What to work on: Where the line with "201, 50, 194]" appears below, start writing out lines exactly, and finish with the line with "46, 107, 158]", which is included; write out nothing else.

-.-.-

@[simp] theorem State.leaveGenerator_busy (s : State) : (s.leaveGenerator).busy = s.busy := rfl
@[simp] theorem State.leaveGenerator_tblValid (s : State) : (s.leaveGenerator).tblValid = s.tblValid := rfl
@[simp] theorem State.leaveGenerator_schedValid (s : State) : (s.leaveGenerator).schedValid = s.schedValid := rfl
@[simp] theorem State.leaveGenerator_err (s : State) : (s.leaveGenerator).err = s.err := rfl
@[simp] theorem State.leaveGenerator_rounds (s : State) : (s.leaveGenerator).rounds = s.rounds := rfl
@[simp] theorem State.leaveGenerator_key (s : State) : (s.leaveGenerator).key = s.key := rfl
@[simp] theorem State.leaveGenerator_din (s : State) : (s.leaveGenerator).din = s.din := rfl
@[simp] theorem State.leaveGenerator_dout (s : State) : (s.leaveGenerator).dout = s.dout := rfl
@[simp] theorem State.leaveGenerator_exp (s : State) : (s.leaveGenerator).exp = s.exp := rfl
@[simp] theorem State.leaveGenerator_log (s : State) : (s.leaveGenerator).log = s.log := rfl
@[simp] theorem State.leaveGenerator_sk (s : State) : (s.leaveGenerator).sk = s.sk := rfl
@[simp] theorem State.leaveGenerator_k1 (s : State) : (s.leaveGenerator).k1 = s.k1 := rfl
@[simp] theorem State.leaveGenerator_k2 (s : State) : (s.leaveGenerator).k2 = s.k2 := rfl
@[simp] theorem State.leaveGenerator_ra (s : State) : (s.leaveGenerator).ra = s.ra := rfl
@[simp] theorem State.leaveGenerator_rb (s : State) : (s.leaveGenerator).rb = s.rb := rfl
@[simp] theorem State.leaveGenerator_lanes (s : State) : (s.leaveGenerator).lanes = s.lanes := rfl
@[simp] theorem State.leaveGenerator_idx (s : State) : (s.leaveGenerator).idx = s.idx := rfl
@[simp] theorem State.leaveGenerator_rc (s : State) : (s.leaveGenerator).rc = s.rc := rfl
@[simp] theorem State.leaveGenerator_pend (s : State) : (s.leaveGenerator).pend = s.pend := rfl
@[simp] theorem State.leaveGenerator_program (s : State) : (s.leaveGenerator).program = s.program := rfl
@[simp] theorem State.leaveGenerator_vars (s : State) : (s.leaveGenerator).vars = s.vars := rfl
@[simp] theorem State.leaveGenerator_schedule (s : State) : (s.leaveGenerator).schedule = s.schedule := rfl
@[simp] theorem State.leaveGenerator_freeCtr (s : State) : (s.leaveGenerator).freeCtr = s.freeCtr + 2 := rfl
@[simp] theorem State.engineReset_busy (s : State) : (s.engineReset).busy = false := rfl
@[simp] theorem State.engineReset_tblValid (s : State) : (s.engineReset).tblValid = false := rfl
@[simp] theorem State.engineReset_schedValid (s : State) : (s.engineReset).schedValid = false := rfl
@[simp] theorem State.engineReset_err (s : State) : (s.engineReset).err = .ok := rfl
@[simp] theorem State.engineReset_rounds (s : State) : (s.engineReset).rounds = 0 := rfl
@[simp] theorem State.engineReset_key (s : State) : (s.engineReset).key = zeros 16 := rfl
@[simp] theorem State.engineReset_din (s : State) : (s.engineReset).din = zeros 8 := rfl
@[simp] theorem State.engineReset_dout (s : State) : (s.engineReset).dout = zeros 8 := rfl
@[simp] theorem State.engineReset_exp (s : State) : (s.engineReset).exp = zeros 256 := rfl
@[simp] theorem State.engineReset_log (s : State) : (s.engineReset).log = zeros 256 := rfl
@[simp] theorem State.engineReset_sk (s : State) : (s.engineReset).sk = zeros 216 := rfl
@[simp] theorem State.engineReset_k1 (s : State) : (s.engineReset).k1 = zeros 8 := rfl
@[simp] theorem State.engineReset_k2 (s : State) : (s.engineReset).k2 = zeros 8 := rfl
@[simp] theorem State.engineReset_ra (s : State) : (s.engineReset).ra = zeros 9 := rfl
@[simp] theorem State.engineReset_rb (s : State) : (s.engineReset).rb = zeros 9 := rfl
@[simp] theorem State.engineReset_lanes (s : State) : (s.engineReset).lanes = ⟨0, 0, 0, 0, 0, 0, 0, 0⟩ := rfl
@[simp] theorem State.engineReset_idx (s : State) : (s.engineReset).idx = 0 := rfl
@[simp] theorem State.engineReset_rc (s : State) : (s.engineReset).rc = 0 := rfl
@[simp] theorem State.engineReset_eReg (s : State) : (s.engineReset).eReg = 0 := rfl
@[simp] theorem State.engineReset_gi (s : State) : (s.engineReset).gi = 0 := rfl
@[simp] theorem State.engineReset_pend (s : State) : (s.engineReset).pend = none := rfl
@[simp] theorem State.engineReset_program (s : State) : (s.engineReset).program = s.program := rfl
@[simp] theorem State.engineReset_vars (s : State) : (s.engineReset).vars = s.vars := rfl
@[simp] theorem State.engineReset_schedule (s : State) : (s.engineReset).schedule = s.schedule := rfl
@[simp] theorem State.engineReset_freeCtr (s : State) : (s.engineReset).freeCtr = s.freeCtr := rfl

theorem complete_eq (s : State) : s.complete = .next (s.finish .ok) := rfl

theorem raiseErr_eq (c : ErrCode) (s : State) : s.raiseErr c = .next (s.finish c) := rfl

@[simp] theorem drawWord_snd (s : State) : s.drawWord.2 = { s with freeCtr := s.freeCtr + 1 } := rfl

end Sys2Proof.Machine
end

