-- ==== Sys2Proof/Tests/Slice0.lean ====
section
/-! SUPPORT. Small tests, with expected values written out from the spec (each docstring names the place), and one named witness for
each statement that has hypotheses. -/

namespace Sys2Proof.Tests

open Sys2Proof.Machine Sys2Proof.Spec

/-! ## Helpers -/

/-- The state of a next outcome. -/
def after (o : Host.Outcome State Fault Refusal) : State :=
  match o with
  | .next t => t
  | .fault _ => State.reset
  | .refused _ => State.reset

/-- Bytes as numbers. -/
def numbers {n : Nat} (t : Bytes n) : List Nat := t.toList.map BitVec.toNat

/-- The bytes of a list, in index order, as an array of `n`. -/
def ofList {n : Nat} (l : List Nat) (h : l.length = n := by decide +kernel) : Bytes n := ⟨(l.map (BitVec.ofNat 8)).toArray, by simpa using h⟩

/-- The EXP table of spec/95_test_vectors.md §2.1. -/
def specExp : Bytes 256 := ofList
  ( [1, 45, 226, 147, 190, 69, 21, 174, 120, 3, 135, 164, 184, 56, 207, 63]
    ++ ([8, 103, 9, 148, 235, 38, 168, 107, 189, 24, 52, 27, 187, 191, 114, 247]
    ++ ([64, 53, 72, 156, 81, 47, 59, 85, 227, 192, 159, 216, 211, 243, 141, 177]
    ++ ([255, 167, 62, 220, 134, 119, 215, 166, 17, 251, 244, 186, 146, 145, 100, 131]
    ++ ([241, 51, 239, 218, 44, 181, 178, 43, 136, 209, 153, 203, 140, 132, 29, 20]
    ++ ([129, 151, 113, 202, 95, 163, 139, 87, 60, 130, 196, 82, 92, 28, 232, 160]
    ++ ([4, 180, 133, 74, 246, 19, 84, 182, 223, 12, 26, 142, 222, 224, 57, 252]
    ++ ([32, 155, 36, 78, 169, 152, 158, 171, 242, 96, 208, 108, 234, 250, 199, 217]
    ++ ([0, 212, 31, 110, 67, 188, 236, 83, 137, 254, 122, 93, 73, 201, 50, 194]
    ++ ([249, 154, 248, 109, 22, 219, 89, 150, 68, 233, 205, 230, 70, 66, 143, 10]
    ++ ([193, 204, 185, 101, 176, 210, 198, 172, 30, 65, 98, 41, 46, 14, 116, 80]
    ++ ([2, 90, 195, 37, 123, 138, 42, 91, 240, 6, 13, 71, 111, 112, 157, 126]
    ++ ([16, 206, 18, 39, 213, 76, 79, 214, 121, 48, 104, 54, 117, 125, 228, 237]
    ++ ([128, 106, 144, 55, 162, 94, 118, 170, 197, 127, 61, 175, 165, 229, 25, 97]
    ++ ([253, 77, 124, 183, 11, 238, 173, 75, 34, 245, 231, 115, 35, 33, 200, 5]
    ++ ([225, 102, 221, 179, 88, 105, 99, 86, 15, 161, 49, 149, 23, 7, 58, 40]))))))))))))))) )

/-- The LOG table of §2.1. -/
def specLog : Bytes 256 := ofList
  ( [128, 0, 176, 9, 96, 239, 185, 253, 16, 18, 159, 228, 105, 186, 173, 248]
    ++ ([192, 56, 194, 101, 79, 6, 148, 252, 25, 222, 106, 27, 93, 78, 168, 130]
    ++ ([112, 237, 232, 236, 114, 179, 21, 195, 255, 171, 182, 71, 68, 1, 172, 37]
    ++ ([201, 250, 142, 65, 26, 33, 203, 211, 13, 110, 254, 38, 88, 218, 50, 15]
    ++ ([32, 169, 157, 132, 152, 5, 156, 187, 34, 140, 99, 231, 197, 225, 115, 198]
    ++ ([175, 36, 91, 135, 102, 39, 247, 87, 244, 150, 177, 183, 92, 139, 213, 84]
    ++ ([121, 223, 170, 246, 62, 163, 241, 17, 202, 245, 209, 23, 123, 147, 131, 188]
    ++ ([189, 82, 30, 235, 174, 204, 214, 53, 8, 200, 138, 180, 226, 205, 191, 217]
    ++ ([208, 80, 89, 63, 77, 98, 52, 10, 72, 136, 181, 86, 76, 46, 107, 158]
    ++ ([210, 61, 60, 3, 19, 251, 151, 81, 117, 74, 145, 113, 35, 190, 118, 42]
    ++ ([95, 249, 212, 85, 11, 220, 55, 49, 22, 116, 215, 119, 167, 230, 7, 219]
    ++ ([164, 47, 70, 243, 97, 69, 103, 227, 12, 162, 59, 28, 133, 24, 4, 29]
    ++ ([41, 160, 143, 178, 90, 216, 166, 126, 238, 141, 83, 75, 161, 154, 193, 14]
    ++ ([122, 73, 165, 44, 129, 196, 199, 54, 43, 127, 67, 149, 51, 242, 108, 104]
    ++ ([109, 240, 2, 40, 206, 221, 155, 234, 94, 153, 124, 20, 134, 207, 229, 66]
    ++ ([184, 64, 120, 45, 58, 233, 100, 31, 146, 144, 125, 57, 111, 224, 137, 48]))))))))))))))) )

/-- The schedule of §3.1: key 1..8, six rounds. -/
def specSk : Bytes 216 := ofList
  ( [1, 2, 3, 4, 5, 6, 7, 8, 38, 139, 91, 70, 190, 168, 253, 198]
    ++ ([7, 127, 101, 215, 178, 121, 138, 134, 185, 196, 175, 197, 32, 26, 199, 59]
    ++ ([25, 186, 152, 44, 228, 181, 12, 219, 201, 234, 153, 92, 141, 249, 27, 248]
    ++ ([130, 252, 37, 65, 219, 150, 211, 236, 107, 234, 86, 137, 163, 63, 139, 148]
    ++ ([163, 105, 162, 104, 97, 92, 152, 38, 121, 108, 211, 66, 233, 238, 179, 252]
    ++ ([227, 84, 96, 107, 226, 121, 54, 52, 3, 3, 33, 76, 244, 97, 45, 67]
    ++ ([207, 121, 61, 116, 0, 94, 247, 81] ++ List.replicate 112 0)))))) )
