-- ==== Sys2Proof/Machine/Crc.lean ====
section
/-! DEFINITION. The two checksum generators as pure functions (40_crc R100, R101), bit-serial as the spec writes them. -/

namespace Sys2Proof.Machine

/-- `ccitt_bit` (R100): the top bit is looked at before the shift, the shift drops it, a 0 enters. -/
def ccittBit (crc : Half) (inbit : Bool) : Half :=
  let top := crc.getLsbD 15
  let shifted := crc <<< 1
  if (inbit ^^ top) = true then shifted ^^^ 0x1021#16 else shifted

/-- `ccitt_byte` (R100): bit 7 of the byte first. -/
def ccittByte (crc : Half) (b : Byte) : Half :=
  [7, 6, 5, 4, 3, 2, 1, 0].foldl (fun c k => ccittBit c (b.getLsbD k)) crc

/-- The value both CRC registers start an evaluation with (00_scope R8, 10_state R33). -/
def crcInit : Half := 0xFFFF#16

/-- `ccitt16` (R100). -/
def ccitt16 (bytes : List Byte) : Half :=
  bytes.foldl ccittByte crcInit

/-- One of the eight shifts of `modbus_byte` (R101): the polynomial is XORed in when the bit shifted out is 1. -/
def modbusShift (crc : Half) : Half :=
  let out := crc.getLsbD 0
  let shifted := crc >>> 1
  if out = true then shifted ^^^ 0xA001#16 else shifted

/-- `modbus_byte` (R101): the byte goes into the low half of the register, then eight shifts. -/
def modbusByte (crc : Half) (b : Byte) : Half :=
  [1, 2, 3, 4, 5, 6, 7, 8].foldl (fun c _ => modbusShift c) (crc ^^^ b.setWidth 16)

/-- `crc_modbus` (R101). -/
def crcModbus (bytes : List Byte) : Half :=
  bytes.foldl modbusByte crcInit

end Sys2Proof.Machine
end

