-- ==== Sys2Proof/Decode.lean ====
section
/-! DEFINITION. The decoder and, after it, the encoder. There are two encodings (30_encoding): the 32-bit command word the host
writes to CMD (R70, R72, R90), and the wire frame (R74). They never compete for the same bits: command words come through the
register CMD alone, and bytes of memory or of the wire are never read as commands (20_memory R62). -/

namespace Sys2Proof

/-- What can be decoded: a word written to CMD, or bytes of the wire. -/
inductive Encoded
  | command (w : Word)
  | wire (bytes : List Byte)
  deriving DecidableEq, Repr

/-- Why bytes of the wire are not exactly one frame. -/
inductive DecodeError
  /-- no marker in the bytes -/
  | noMarker
  /-- a marker, but not at the first byte -/
  | markerNotFirst
  /-- fewer than 14 bytes after the marker -/
  | headerIncomplete
  /-- a header byte that is not a hexadecimal digit -/
  | headerNotHex
  /-- payload or trailer not completely there -/
  | bodyIncomplete
  /-- the trailer does not declare the payload's checksum -/
  | checksumMismatch
  /-- bytes after the trailer -/
  | bytesAfterFrame
  deriving DecidableEq, Repr

/-- An instruction, or the reason why there is none. -/
inductive Decoded
  | instr (i : Instr)
  | rejected (e : DecodeError)
  deriving DecidableEq, Repr

/-- The command a word written to CMD stands for (30_encoding R70, R72, R90). CMD[31:3] is looked at first. Every word has one. -/
def decodeCommand (w : Word) : Instr :=
  if w.extractLsb' 3 29 ≠ 0#29 then .reservedHigh (w.extractLsb' 3 29) (w.extractLsb' 0 3)
  else
    match (w.extractLsb' 0 3).toNat with
    | 1 => .crcCcitt
    | 2 => .crcModbus
    | 3 => .encode
    | 4 => .scan
    | 5 => .parse
    | 6 => .check
    | 7 => .decode
    | _ => .reservedOp0

/-- Bytes that are exactly one wire frame (30_encoding R74), either letter case (R84). -/
def decodeWire (bytes : List Byte) : Decoded :=
  match Machine.decodeStream bytes with
  | .waitMarker => .rejected .noMarker
  | .waitHeader m => .rejected (if m = 0 then .headerIncomplete else .markerNotFirst)
  | .errHex m => .rejected (if m = 0 then .headerNotHex else .markerNotFirst)
  | .waitBody m _ => .rejected (if m = 0 then .bodyIncomplete else .markerNotFirst)
  | .errCrc m _ _ _ => .rejected (if m = 0 then .checksumMismatch else .markerNotFirst)
  | .frame m h payload _ next =>
    if m = 0 then
      if next = bytes.length then .instr (.wireFrame h.dest h.src h.typ payload) else .rejected .bytesAfterFrame
    else .rejected .markerNotFirst

/-- The decoder, total on every word and on any bytes. -/
def decode : Encoded → Decoded
  | .command w => .instr (decodeCommand w)
  | .wire bytes => decodeWire bytes

/-- The encoder (30_encoding R72, R90; 41_encoder R120). It has a value for the well-formed instructions alone: none for a
frame whose payload is oversized (41_encoder R123), none for a reserved word without a bit of CMD[31:3]. -/
def encode : Instr → Option Encoded
  | .crcCcitt => some (.command 1#32)
  | .crcModbus => some (.command 2#32)
  | .encode => some (.command 3#32)
  | .scan => some (.command 4#32)
  | .parse => some (.command 5#32)
  | .check => some (.command 6#32)
  | .decode => some (.command 7#32)
  | .reservedOp0 => some (.command 0#32)
  | .reservedHigh high op => if high = 0#29 then none else some (.command (high ++ op))
  | .wireFrame dest src typ payload => (Machine.encodeFrame ⟨dest, src, typ, payload⟩).map .wire

/-- The bytes of a number, least significant byte first, as spec/opcode_table.json numbers an instruction's bits. -/
def bytesOfNat : Nat → Nat → List Byte
  | 0, _ => []
  | n + 1, w => BitVec.ofNat 8 w :: bytesOfNat n (w / 256)

/-- The instruction input whose bits are `w`, numbered as the opcode table numbers them: a command word has 32 bits, so a
longer one can only be a wire frame (log 16). -/
def tableEncoded (nbits w : Nat) : Encoded :=
  if nbits ≤ 32 then .command (BitVec.ofNat 32 w) else .wire (bytesOfNat (nbits / 8) w)

/-- What the decoder reads from an instruction whose bits are `w` in the opcode table's numbering. -/
def decodeTableWord (nbits w : Nat) : Option Instr :=
  match decode (tableEncoded nbits w) with
  | .instr i => some i
  | .rejected _ => none

end Sys2Proof
end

-.-.-

Exercise response:
    ++ ([0, 212, 31, 110, 67, 188, 236, 83, 137, 254, 122, 93, 73, 201, 50, 194]
    ++ ([249, 154, 248, 109, 22, 219, 89, 150, 68, 233, 205, 230, 70, 66, 143, 10]
    ++ ([193, 204, 185, 101, 176, 210, 198, 172, 30, 65, 98, 41, 46, 14, 116, 80]
    ++ ([2, 90, 195, 37, 123, 138, 42, 91, 240, 6, 13, 71, 111, 112, 157, 126]
    ++ ([16, 206, 18, 39, 213, 76, 79, 214, 121, 48, 104, 54, 117, 125, 228, 237]
    ++ ([128, 106, 144, 55, 162, 94, 118, 170, 197, 127, 61, 175, 165, 229, 25, 97]
    ++ ([253, 77, 124, 183, 11, 238, 173, 75, 34, 245, 231, 115, 35, 33, 200, 5]
    ++ ([225, 102, 221, 179, 88, 105, 99, 86, 15, 161, 49, 149, 23, 7, 58, 40]))))))))))))))) )

/-- The LOG table of §2.1. -/
def specLog : Bytes 256 := ofList
  ( [128, 0, 176, 9, 96, 239, 185, 253, 16, 18, 159, 228, 105, 186, 173, 248]
    ++ ([192, 56, 194, 101, 79, 6, 148, 252, 25, 222, 106, 27, 93, 78, 168, 130]
    ++ ([112, 237, 232, 236, 114, 179, 21, 195, 255, 171, 182, 71, 68, 1, 172, 37]
    ++ ([201, 250, 142, 65, 26, 33, 203, 211, 13, 110, 254, 38, 88, 218, 50, 15]
    ++ ([32, 169, 157, 132, 152, 5, 156, 187, 34, 140, 99, 231, 197, 225, 115, 198]
    ++ ([175, 36, 91, 135, 102, 39, 247, 87, 244, 150, 177, 183, 92, 139, 213, 84]
    ++ ([121, 223, 170, 246, 62, 163, 241, 17, 202, 245, 209, 23, 123, 147, 131, 188]
    ++ ([189, 82, 30, 235, 174, 204, 214, 53, 8, 200, 138, 180, 226, 205, 191, 217]
    ++ ([208, 80, 89, 63, 77, 98, 52, 10, 72, 136, 181, 86, 76, 46, 107, 158]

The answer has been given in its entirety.